Die Beklagte beantragt,
das Urteil des Sozialgerichts Freiburg vom 20.06.2023 aufzuheben und die Klage
abzuweisen.
Der Kläger beantragt,
die Berufung zurückzuweisen.
Er stützt sich auf die Entscheidungsründe des SG und verweist auf § 86a Abs. 1 SGG. Die aufschiebende Wirkung der Rechtsbehelfe bestehe von Gesetzes wegen. Während des Bestehens der aufschiebenden Wirkung sei der Kläger weiterhin berechtigt, den streitgegenständlichen OPS abzurechnen.
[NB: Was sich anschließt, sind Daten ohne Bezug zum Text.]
-- ==== Sys2Proof/Machine/Core.lean ====
section
/-! DEFINITION. The machine as the host takes it. -/
def Sys2Proof.core : Host.Core :=
  { State := Sys2Proof.Machine.State
    Fault := Sys2Proof.Machine.Fault
    Refusal := Sys2Proof.Machine.Refusal
    step := Sys2Proof.Machine.step
    reset := Sys2Proof.Machine.State.reset }
end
Der Kläger verweist auf die BT-Drs. 19/14871 (Beschlussempfehlung und Bericht des Ausschusses für Gesundheit [14. Ausschuss] zu dem Gesetzentwurf der Bundesregierung bezüglich des Entwurfs eines Gesetzes für bessere und unabhängige Prüfungen [MDK-Reformgesetz]), der auszugsweise wie folgt laute: „Sofern ein Krankenhaus gegen das Prüfergebnis des Medizinischen Dienstes klagt, kann es aufgrund der aufschiebenden Wirkung der Klage die entsprechenden Leistungen weiterhin vereinbaren und abrechnen; der Ausschluss nach § 275d Abs. 4 S. 1 gilt insofern erst ab dem Zeitpunkt der Rechtskraft der Entscheidung, die die Nichterfüllung der Strukturvoraussetzungen ausweist.“ (BT-Drs. 19/14871, S. 106).
Die Beteiligten haben sich mit einer Entscheidung ohne mündliche Verhandlung einverstanden erklärt.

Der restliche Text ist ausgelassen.